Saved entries
►

/-- Only a write to `SALT` changes its storage. -/
theorem salt_memWrite {b : Buf} (hb : b ≠ .salt) (off : Nat) (bs : List Byte) (s : State) :
    (s.memWrite b off bs).salt = s.salt := by
  cases b
  case salt => exact absurd rfl hb
  all_goals rfl

theorem wf_bufMem {s : State} (hwf : storagesWf s = true) (b : Buf) : (s.bufMem b).wf = true := by
  simp only [storagesWf, Bool.and_eq_true] at hwf
  obtain ⟨⟨hkey, hsalt⟩, hdata⟩ := hwf
  cases b
  · exact hkey
  · exact hsalt
  · exact hdata
  · exact hdata

/-- A write to `SRC` leaves `DST` alone when the two are distinct. -/
theorem dstByte_memWrite_src {s : State} (hwf : s.data.wf = true) (hd : s.wiring = .distinct) (off j : Nat)
    (bs : List Byte) : (s.memWrite .src off bs).dstByte j = s.dstByte j := by
  rw [State.dstByte, memWrite_wiring]
  refine read_bufMem_memWrite (b := .src) hwf fun i _ => ?_
  rw [State.bufAddr, hd]
  exact (Wiring.distinct_apart _ j).symm

/-- A write to `DST` leaves `SRC` alone when the two are distinct. -/
theorem srcByte_memWrite_dst {s : State} (hwf : s.data.wf = true) (hd : s.wiring = .distinct) (off j : Nat)
    (bs : List Byte) : (s.memWrite .dst off bs).srcByte j = s.srcByte j := by
  rw [State.srcByte, memWrite_wiring]
  refine read_bufMem_memWrite (b := .dst) hwf fun i _ => ?_
  rw [State.bufAddr, hd]
  exact Wiring.distinct_apart j _

/-- Settles O12: the step is the string write, and each clause one of the laws above. -/
theorem hostBufferWriteStoresItsBytes : Obligations.HostBufferWriteStoresItsBytes := by
  intro s b off bytes rest hidle hwf hhost
  have hmem : (State.bufMem { s with host := rest } b).wf = true := wf_bufMem (s := { s with host := rest }) hwf b
  have hdata : s.data.wf = true := wf_bufMem hwf .src
  refine ⟨_, step_idle hidle hhost, fun i hi => bufByte_memWrite_in hmem off hi, fun j hj => ?_, fun a ha => ?_,
    fun hb => ?_, fun hb => ?_, fun hb => ?_, fun hd hb j => ?_, fun hd hb j => ?_, ?_⟩
  · rw [applyMove, bufByte_memWrite_out hmem hj]
    cases b <;> rfl
  · rw [applyMove, read_bufMem_memWrite hmem (by cases b <;> exact ha)]
    cases b <;> rfl
  · exact key_memWrite hb off bytes { s with host := rest }
  · exact salt_memWrite hb off bytes { s with host := rest }
  · rcases hb with rfl | rfl <;> rfl
  · subst hb
    exact dstByte_memWrite_src (s := { s with host := rest }) hdata hd off j bytes
  · subst hb
    exact srcByte_memWrite_dst (s := { s with host := rest }) hdata hd off j bytes
  · cases b <;> rfl

end Sys2Proof.Proofs
end

section
/-! PROOF. Reset (10_state.md rule R21, 70_reset_and_hazards.md rules R200, R201). -/

namespace Sys2Proof.Proofs

open Sys2Proof.Machine

/-- Settles O13: the fields of `State.reset` as rule R21 lists them. -/
theorem resetStateHoldsTheGivenValues : Obligations.ResetStateHoldsTheGivenValues := by
  unfold Obligations.ResetStateHoldsTheGivenValues
  decide

/-- Byte writes to the places of `addr` leave every other place alone. -/
theorem read_memPatch_other {addr : Nat → Nat} {m : Memory} (hwf : m.wf = true) {a : Nat} (ha : ∀ i, a ≠ addr i)
    (ws : List Host.Cell) : (memPatch addr m ws).read a = m.read a := by
  induction ws generalizing m with
  | nil => rfl
  | cons w ws ih =>
    have hrest := ih (Memory.wf_write hwf (addr w.1) w.2)
    exact hrest.trans ((Memory.read_write hwf ..).trans (if_neg (ha w.1).symm))

/-- A reset of an idle core leaves the data storage alone. -/
theorem dataAfterReset_idle {s : State} (hidle : s.cmd = none) : dataAfterReset s = s.data := by
  simp [dataAfterReset, hidle]

/-- Any reset leaves the places outside `DST` alone. -/
theorem read_dataAfterReset {s : State} (hwf : s.data.wf = true) {a : Nat} (ha : ∀ i, a ≠ s.wiring.dstAddr i) :
    (dataAfterReset s).read a = s.data.read a := by
  unfold dataAfterReset
  split
  · rfl
  · exact read_memPatch_other hwf ha _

◄

**Exercise brief**: The records above must be printed again in full, exactly as written.

**Output for this exercise**:
/-- Only a write to `SALT` changes its storage. -/
theorem salt_memWrite {b : Buf} (hb : b ≠ .salt) (off : Nat) (bs : List Byte) (s : State) :
    (s.memWrite b off bs).salt = s.salt := by
  cases b
  case salt => exact absurd rfl hb
  all_goals rfl

theorem wf_bufMem {s : State} (hwf : storagesWf s = true) (b : Buf) : (s.bufMem b).wf = true := by
  simp only [storagesWf, Bool.and_eq_true] at hwf
  obtain ⟨⟨hkey, hsalt⟩, hdata⟩ := hwf
  cases b
  · exact hkey
  · exact hsalt
  · exact hdata
  · exact hdata

/-- A write to `SRC` leaves `DST` alone when the two are distinct. -/
theorem dstByte_memWrite_src {s : State} (hwf : s.data.wf = true) (hd : s.wiring = .distinct) (off j : Nat)
    (bs : List Byte) : (s.memWrite .src off bs).dstByte j = s.dstByte j := by
  rw [State.dstByte, memWrite_wiring]
  refine read_bufMem_memWrite (b := .src) hwf fun i _ => ?_
  rw [State.bufAddr, hd]
  exact (Wiring.distinct_apart _ j).symm

/-- A write to `DST` leaves `SRC` alone when the two are distinct. -/
theorem srcByte_memWrite_dst {s : State} (hwf : s.data.wf = true) (hd : s.wiring = .distinct) (off j : Nat)
    (bs : List Byte) : (s.memWrite .dst off bs).srcByte j = s.srcByte j := by
  rw [State.srcByte, memWrite_wiring]
  refine read_bufMem_memWrite (b := .dst) hwf fun i _ => ?_
  rw [State.bufAddr, hd]
  exact Wiring.distinct_apart j _

/-- Settles O12: the step is the string write, and each clause one of the laws above. -/
theorem hostBufferWriteStoresItsBytes : Obligations.HostBufferWriteStoresItsBytes := by
  intro s b off bytes rest hidle hwf hhost
  have hmem : (State.bufMem { s with host := rest } b).wf = true := wf_bufMem (s := { s with host := rest }) hwf b
  have hdata : s.data.wf = true := wf_bufMem hwf .src
  refine ⟨_, step_idle hidle hhost, fun i hi => bufByte_memWrite_in hmem off hi, fun j hj => ?_, fun a ha => ?_,
    fun hb => ?_, fun hb => ?_, fun hb => ?_, fun hd hb j => ?_, fun hd hb j => ?_, ?_⟩
  · rw [applyMove, bufByte_memWrite_out hmem hj]
    cases b <;> rfl
  · rw [applyMove, read_bufMem_memWrite hmem (by cases b <;> exact ha)]
    cases b <;> rfl
  · exact key_memWrite hb off bytes { s with host := rest }
  · exact salt_memWrite hb off bytes { s with host := rest }
  · rcases hb with rfl | rfl <;> rfl
  · subst hb
    exact dstByte_memWrite_src (s := { s with host := rest }) hdata hd off j bytes
  · subst hb
    exact srcByte_memWrite_dst (s := { s with host := rest }) hdata hd off j bytes
  · cases b <;> rfl

end Sys2Proof.Proofs
end

section
/-! PROOF. Reset (10_state.md rule R21, 70_reset_and_hazards.md rules R200, R201). -/

namespace Sys2Proof.Proofs

open Sys2Proof.Machine

/-- Settles O13: the fields of `State.reset` as rule R21 lists them. -/
theorem resetStateHoldsTheGivenValues : Obligations.ResetStateHoldsTheGivenValues := by
  unfold Obligations.ResetStateHoldsTheGivenValues
  decide

/-- Byte writes to the places of `addr` leave every other place alone. -/
theorem read_memPatch_other {addr : Nat → Nat} {m : Memory} (hwf : m.wf = true) {a : Nat} (ha : ∀ i, a ≠ addr i)
    (ws : List Host.Cell) : (memPatch addr m ws).read a = m.read a := by
  induction ws generalizing m with
  | nil => rfl
  | cons w ws ih =>
    have hrest := ih (Memory.wf_write hwf (addr w.1) w.2)
    exact hrest.trans ((Memory.read_write hwf ..).trans (if_neg (ha w.1).symm))

/-- A reset of an idle core leaves the data storage alone. -/
theorem dataAfterReset_idle {s : State} (hidle : s.cmd = none) : dataAfterReset s = s.data := by
  simp [dataAfterReset, hidle]

/-- Any reset leaves the places outside `DST` alone. -/
theorem read_dataAfterReset {s : State} (hwf : s.data.wf = true) {a : Nat} (ha : ∀ i, a ≠ s.wiring.dstAddr i) :
    (dataAfterReset s).read a = s.data.read a := by
  unfold dataAfterReset
  split
  · rfl
  · exact read_memPatch_other hwf ha _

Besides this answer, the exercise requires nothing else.